Per notare l’atteggiamento refrattario di fronte al progresso, basterebbe leggere anche solo l’Autobiografia che Malevič, all’inizio degli anni Trenta, legge ai suoi allievi, laddove racconta che durante la sua infanzia riconosceva nei contadini e mai negli operai della fabbrica, nella loro maniera di vivere, l’arte (Malevič, 2013, p. 364). Nonostante, dunque, sia contagiato dal realismo socialista, Malevič continua a infettare quel realismo di cui è infetto: infetta, cioè, nelle sue ultime icone rinascimentali, il realismo socialista attraverso una formalizzazione dell’icona che proviene dalla prima esperienza dell’artista in una “comune”, quando cioè inizia a studiare le icone, che lo riportano all’arte contadina da cui nasce il suo interesse nei confronti dell’arte tout court; capisce “i contadini attraverso l’icona”, e intende “il loro sembiante non come santi, ma come semplici uomini” (p. 373). L’arte iconografica, in cui “i pittori di icone, raggiunta una grande maestria tecnica, riproducevano il contenuto in una verità antianatomica, fuori dalla prospettiva spaziale e lineare. Il colore e la forma erano da essi creati in base alla percezione puramente emotiva del tema” (ib.), è ciò che allontana Malevič dall’illusionismo della naturalizzazione e della rappresentazione: “non si trattava di studiare l’anatomia e la prospettiva, né di riprodurre la natura nella sua verità, ma di sentire l’arte e il realismo artistico” (p. 377).

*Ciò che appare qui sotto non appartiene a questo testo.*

-- ==== Sys2Proof/Machine/Devices.lean ====
section
/-! DEFINITION. The commands of a virtual device (spec/16, R406 to R410, R413, R414), idle collapse and wakes (R416 to R419), budgets
(R412), the entry of windows by a join or a device without one (R127, R414), and the fence of a device (R401). Windows entered one by
one and migration follow in the next file. -/

namespace Sys2Proof.Machine

open Sys2Proof

/-! ## Commands (R406, R407) -/

/-- A command that ends: BUSY clears and STATUS is set. -/
def State.cmdDone (s : State) (v status : Nat) : State := s.withDevice v fun d => { d with busy := false, status := status }

/-- A command that goes on: BUSY is set. -/
def State.cmdBusy (s : State) (v : Nat) : State := s.withDevice v fun d => { d with busy := true }

/-- A write of command n to `VCMD`: with BUSY = 1 it only sets STATUS to 1. -/
def onCommand (s : State) (n : Nat) (f : Nat → State → State) : Result :=
  onWrite s (fun w => w.block == .vdev && w.offset == 0x38 && bits w.value 0 8 == n) fun w t =>
    let v := w.index
    if Config.vds ≤ v then t
    else if (t.device v).busy then t.withDevice v fun d => { d with status := 1 }
    else f v (t.withDevice v fun d => { d with ctl := d.ctl.put 0x38 (w.value &&& lowMask 8) })

/-! ## Create (R408, R409, R420) -/

/-- The status of a create: conditions 2 to 5 in order. -/
def State.createStatus (s : State) (v : Nat) : Nat :=
  let d := s.device v
  let n := s.coreCount d.part
  if d.quantumUs = 0 then 2
  else if !s.quantumOk d n then 3
  else if bits (d.trap.get 0x18 0) 0 32 < 3 * n then 4
  else if d.cls = 0 ∨ s.groupsFree v d = false ∨ (d.cls = 3 ∧ s.classOk v d = false) then 5
  else 0

/-- A device as a create finds it and a destroy leaves it: its registers stay as written. -/
def Device.cleared (d : Device) : Device :=
  { Device.reset with xlate := d.xlate, cache := d.cache, fabric := d.fabric.del 0, trap := d.trap, ctl := d.ctl, queue := d.queue,
                      busy := d.busy, status := d.status, tinv := d.tinv, tinvErr := d.tinvErr, ckStatus := d.ckStatus }

/-- VD_CREATE: the window counter starts at window 0 with a nominal start now (R414). -/
def execVdCreate (s : State) : Result :=
  onCommand s 1 fun v t =>
    let d := t.device v
    if d.state ≠ .none then t.cmdDone v 6
    else if t.createStatus v ≠ 0 then t.cmdDone v (t.createStatus v)
    else (t.withDevice v fun x => { x.cleared with state := .active, wStart := t.ptp, budgetAt := t.ptp, live := x.ctl }).cmdDone v 0

/-! ## Destroy (R410) and fencing (R401) -/

/-- Operations that a device holds are refused (R354, status 5); forwarded ones that have not come are answered when they do. -/
def State.answerHeld (s : State) (v : Nat) : State :=
  let d := s.device v
  (d.held.map (·.1) ++ d.forward.filter fun x => !x.forwarded).foldl (fun a x => a.answer x 5 0 [])
    (s.withDevice v fun y => { y with held := [], forward := [] })

/-- A device leaves its job: `FJOB` is cleared, its connections are closed, and no traffic of the job is left. -/
def State.leaveJob (s : State) (v : Nat) : State :=
  (s.answerHeld v).withDevice v fun d => { d with
    job := none, fabric := d.fabric.del 0, conns := [], markers := [], performed := [], sent := [], given := [], unsent := [],
    done := [] }

/-- The keepers of a device end (R60). -/
def State.endKeepers (s : State) (v : Nat) : State :=
  (s.dies.flatMap fun d => (d.2.keepers.filter fun k => k.2.en && k.2.vd == v).map fun k => (d.1, k.1)).foldl
    (fun a k => a.endKeeper k.1 k.2) s

/-- A checkpoint ends with a status; its key is released (R437). -/
def State.endCheckpoint (s : State) (v status : Nat) : State :=
  let d := s.device v
  match d.ckpt with
  | none => s
  | some k => (if k.opened then s.dropHold d.part k.entry else s).withDevice v fun x => { x with ckpt := none, ckStatus := status }

/-- Every launch of a device is ended with a DETAIL (R223). -/
def State.endLaunches (s : State) (v detail : Nat) : State :=
  ((s.launches.filter fun l => l.2.vd == v).map (·.1)).foldl (fun a l => a.endLaunch l detail) s

/-- The queues of a device hold nothing any more. -/
def State.dropQueues (s : State) (v : Nat) : State :=
  let p := (s.device v).part
  (s.withPartition p fun x => { x with waiting := x.waiting.filter fun w => w.1 != v }).withDevice v fun d =>
    { d with launchQueue := [], taken := [], granted := [] }

/-- The states in which a destroy is valid. -/
def DevState.destroyable : DevState → Bool
  | .active => true
  | .collapsed => true
  | .frozen => true
  | .lost => true
  | _ => false

/-- VD_DESTROY: the command goes on until the removal of translations is complete. -/
def execVdDestroy (s : State) : Result :=
  onCommand s 2 fun v t =>
    if !(t.device v).state.destroyable then t.cmdDone v 6
    else (((((t.endLaunches v 3).dropQueues v).endKeepers v).endCheckpoint v 5).leaveJob v).dropTranslations v 0 (2 ^ 64) |>.cmdBusy v

/-- Nothing of a destroyed device is left: its launches have retired, and its operations have completed. -/
def State.destroyOver (s : State) (v : Nat) : Bool :=
  !(s.launches.any fun l => l.2.vd == v) && !(s.ops.any fun o => o.2.vd == v) && s.translationsOver v 0 (2 ^ 64)

/-- VD_DESTROY_COMPLETE: STATE becomes none; the object is the device. -/
def execVdDestroyComplete (s : State) : Result :=
  let (v, _, _) := s.object
  if (s.device v).dying && s.destroyOver v then
    let s1 := s.dropTranslations v 0 (2 ^ 64)
    let s2 := { s1 with dies := s1.dies.mapAll fun _ d => { d with misses := d.misses.filter fun m => m.vd != v } }
    .next (({ s2 with verPages := s2.verPages.filter fun x => x.1 != v }.withDevice v fun d => d.cleared).cmdDone v 0)
  else .next s

/-- A device is fenced and lost (R401, R435): every launch ends without a record or a header, and firmware reports it. A destroy that runs
goes on. -/
def State.fence (s : State) (v : Nat) : State :=
  let d := s.device v
  if d.state = .none ∨ d.state = .lost then s
  else
    let s1 := s.withDevice v fun x => { x with state := .lost, cut := none, busy := x.dying }
    let s2 := (((s1.endLaunches v 2).dropQueues v).endCheckpoint v 5).answerHeld v
    { s2 with driver := s2.driver ++ [.fenced v] }

/-! ## Windows entered directly, and what every entry of a window does -/

/-- Live keys that lie 2^30 windows behind are revoked (R94). -/
def State.revokeAged (s : State) (part : Nat) : State :=
  match s.partWindow part with
  | none => s
  | some c =>
    ((s.partition part).snaps.filter fun e => farBehind c (keyWindow e.2.key)).foldl (fun a e => a.revokeEntry part e) s

/-- The collector goes round a partition whenever its window enters another multiple of 2^16, so that no reclaimable version stands for
2^16 windows, and no stamp 2^31 windows behind is left (R93, R94). `old` is the window before. -/
def State.sweepAt (s : State) (part : Nat) (old : Option Nat) : State :=
  if (s.partWindow part).map (· / 2 ^ 16) = old.map (· / 2 ^ 16) then s else s.sweep part

/-- A checkpoint ends, or does not begin, with a status. -/
def State.ckptStatus (s : State) (v status : Nat) : State := s.withDevice v fun d => { d with ckpt := none, ckStatus := status }

/-- Pages that a shard may lie in, with the pieces. -/
def State.shardPieces (s : State) (v : Nat) (x : Nat × Nat) : Option (List Piece) :=
  match s.translateAgent v .snapshot x.1 x.2 with
  | .ok ps => if ps.all fun p => p.page.ver then some ps else none
  | _ => none

/-- The shard list of a device (R436): none when it is not of the stated form or a shard fails (status 2). -/
def State.shardList (s : State) (v : Nat) : Option (List (Nat × Nat)) :=
  let a := ((s.device v).queue.get 0x88 0).toNat
  let bytes (off n : Nat) : List Byte := s.readMem .hbm (s.reloc v .hbm (a + off)) n
  let n := ofBytes (bytes 0 8)
  if a % 64 ≠ 0 ∨ !s.inWindow v .hbm a 8 ∨ n = 0 ∨ 4096 < n ∨ !s.inWindow v .hbm a (8 + 16 * n) then none
  else
    let xs := (List.range n).map fun i => (ofBytes (bytes (8 + 16 * i) 8), ofBytes (bytes (16 + 16 * i) 8))
    if xs.all fun x => decide (128 ≤ x.2) && x.2 % 128 == 0 && (s.shardPieces v x).isSome then some xs else none

/-- A walk for a shard waits for a locked line of a table (R78). -/
def State.shardsWait (s : State) (v : Nat) (xs : List (Nat × Nat)) : Bool := xs.any fun x => (s.translateAgent v .snapshot x.1 x.2).waits

/-- The shards that the list of a device names, whether they pass their checks or not. -/
def State.listed (s : State) (v : Nat) : List (Nat × Nat) :=
  let a := s.reloc v .hbm ((s.device v).queue.get 0x88 0).toNat
  (List.range (min (s.readNat .hbm a 8) 4096)).map fun i => (s.readNat .hbm (a + 8 + 16 * i) 8, s.readNat .hbm (a + 16 + 16 * i) 8)

/-- The bytes of the list that `CKLIST` names, as far as the partition has them. -/
def State.listSpan (s : State) (v : Nat) : Nat × Nat :=
  let a := ((s.device v).queue.get 0x88 0).toNat
  let m := s.reloc v .hbm a
  if !s.inWindow v .hbm a 8 then (m, 0)
  else
    let n := 8 + 16 * min (s.readNat .hbm m 8) 4096
    (m, if s.inWindow v .hbm a n then n else 8)

/-- The window of the key that `CKKEY` names. -/
def Device.ckWindow (d : Device) : Nat :=
  let r := d.queue.get 0x80 0
  if r.getLsbD 63 then winAdd d.window (-2) else keyWindow (bits r 0 48)

/-- Steps 3 and 4 of R437, under the key that step 2 holds: the shards are checked, once no line of the list or of a table that they
need is locked (R78). -/
def State.checkShards (s : State) (v : Nat) : State :=
  let d := s.device v
  let share := bits ((s.partition d.part).ctl.get 0x68 0) 0 12 * 2 ^ 30
  let sp := s.listSpan v
  if (s.lockedAt .hbm sp.1 sp.2).isSome || s.shardsWait v (s.listed v) then s
  else
    let t := s.chargeRead v sp.1 sp.2
    match s.shardList v with
    | none => t.endCheckpoint v 2
    | some xs =>
      if share < xs.foldl (fun a x => a + x.2) 0 then t.endCheckpoint v 3
      else t.withDevice v fun x => { x with ckpt := x.ckpt.map fun k => { k with checked := true, shards := xs } }

/-- Steps 2 to 4 of R437: the key is opened, or waited for; once it is held, the shards are checked. -/
def State.openCheckpoint (s : State) (v m : Nat) : State :=
  let d := s.device v
  let k : Checkpoint := { opened := false, checked := false, entry := 0, key := keyOf m, shards := [], dst := (d.queue.get 0x90 0).toNat }
  match s.openResult d.part d.window m with
  | .refused st => s.ckptStatus v (16 + st)
  | .wait _ => s.withDevice v fun x => { x with ckpt := some k }
  | .opened e =>
    ((s.addHold d.part e (keyOf m)).withDevice v fun x => { x with ckpt := some { k with opened := true, entry := e } }).checkShards v

/-- A `snapo` that waits for a window to close is performed when it has (R83). -/
def State.serveSnapo (s : State) (c k : Nat) (g : Group) : State :=
  match decode g.clause.cls (g.clause.words.drop g.clause.idx) with
  | .ok (.snapo o, n) =>
    match execSnapo o { s.setGroup c k (g.endWait.withLen n) with actor := .group c k } with
    | .next t => { t.withGroup c k Group.pass with actor := s.actor }
    | _ => s
  | _ => s

/-- A group waits for the window of a key that a device has closed. -/
def Group.keyReady (g : Group) (window : Nat) : Bool :=
  g.phase == .waiting && (match g.wait with
    | some (.snapshot m) => winLe (winAdd m 2) window
    | _ => false)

Ci inoltriamo in un commento della Lavoratrice sostenendo che se di figurazione e di realismo si deve, forse, necessariamente parlare, quella figurazione e quel realismo, come indica il piccolo quadrato con cui Malevič firma il dipinto, non rappresentano la realtà oggettiva; piuttosto, rendono presente, se pensiamo che “ogni vera pittura è un’icona, in cui qualcosa è presente e non semplicemente rappresentato” (Agamben, 2019, p. 48).

Ma cosa si rende presente, esattamente?

3. Il vuoto del deserto

La Lavoratrice è forse un ritratto, ma non un’agiografia: non è una pittura narrativa, non racconta le condizioni delle lavoratrici, soprattutto, forse, delle contadine, nel 1933. Il quadrato con cui Malevič firma il dipinto ci indica la via da seguire: nonostante il realismo della figura sia spietato – così spietato perché tenta forse di dimostrare le conseguenze del feroce ritmo di lavoro imposto dal piano quinquennale staliniano (Cfr. Camy et al., 2019, p. 149) –, sia, cioè, formalmente ben lontano dal realismo non-oggettivo della pittura suprematista, presenta la traccia della rivoluzione: il quadrato con cui Malevič firma il dipinto è “l’infante reale”, “il volto della pittura”; è esso stesso il bacillo del realismo non-oggettivo che infetta il realismo socialista. La traccia della rivoluzione è ciò che denota la trans-storicità del suprematismo; a sua volta, l’influenza del realismo socialista è la prova della caducità dell’immagine della rivoluzione, che, come abbiamo visto precedentemente seguendo Groys, è ciò che paradossalmente permette all’artista di liberarsi dalla teleologia ed entrare nel finitamente infinito dell’arte.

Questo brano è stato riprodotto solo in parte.